# Your task
Reproduce the section of the listing that begins at the line containing "nothing can be" and finishes at the line containing "group's GSID plus". Include both end lines and nothing beyond them.

=-=-=-=-=

-- ==== Sys2Proof/Config.lean ====
section
/-!
DEFINITION. What an implementation fixes and the spec does not, and the free values: constants with no body, of which
nothing can be proved (assumption log 1 to 5).
-/
namespace Sys2Proof.Config

/-- A fresh free value: the `n`-th value the spec leaves open (log 1). -/
opaque freeValue : Nat → BitVec 64

/-- CAP.REV.STEP, the silicon stepping, which R343 says the manual does not fix (log 2). -/
opaque revStep : BitVec 8

/-- The bytes of an SPDM 1.3 MEASUREMENTS response over a nonce, whose format is SPDM's own (R339, log 4). -/
opaque attestResponse : Nat → List (BitVec 8) → List (BitVec 8)

/-- EB of a quantile sketch whose exact bound does not fit its 8 bytes: the spec does not say what it then holds (log 37). -/
opaque ebOver : Nat → BitVec 64

/-- The rank of a lane among the lanes of one store that write the same bytes: they write in an order that is not stated (R170). The
first two arguments name the store: 0 and its number, or in a DET context, whose results do not differ from run to run (R304), its
group's GSID plus 1 and the group's word count (log 76). -/
opaque laneRank : Nat → Nat → Nat → BitVec 64

/-- Whether a packet whose bytes have been written since the kernel started is received as it stood then (R54): by kernel, group, number of
the group's fetch and address (log 79). -/
opaque oldPacket : Nat → Nat → Nat → Nat → Bool

end Sys2Proof.Config
end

=-=-=-=-=

# Written solution
nothing can be proved (assumption log 1 to 5).
-/
namespace Sys2Proof.Config

/-- A fresh free value: the `n`-th value the spec leaves open (log 1). -/
opaque freeValue : Nat → BitVec 64

/-- CAP.REV.STEP, the silicon stepping, which R343 says the manual does not fix (log 2). -/
opaque revStep : BitVec 8

/-- The bytes of an SPDM 1.3 MEASUREMENTS response over a nonce, whose format is SPDM's own (R339, log 4). -/
opaque attestResponse : Nat → List (BitVec 8) → List (BitVec 8)

/-- EB of a quantile sketch whose exact bound does not fit its 8 bytes: the spec does not say what it then holds (log 37). -/
opaque ebOver : Nat → BitVec 64

/-- The rank of a lane among the lanes of one store that write the same bytes: they write in an order that is not stated (R170). The
first two arguments name the store: 0 and its number, or in a DET context, whose results do not differ from run to run (R304), its
group's GSID plus 1 and the group's word count (log 76). -/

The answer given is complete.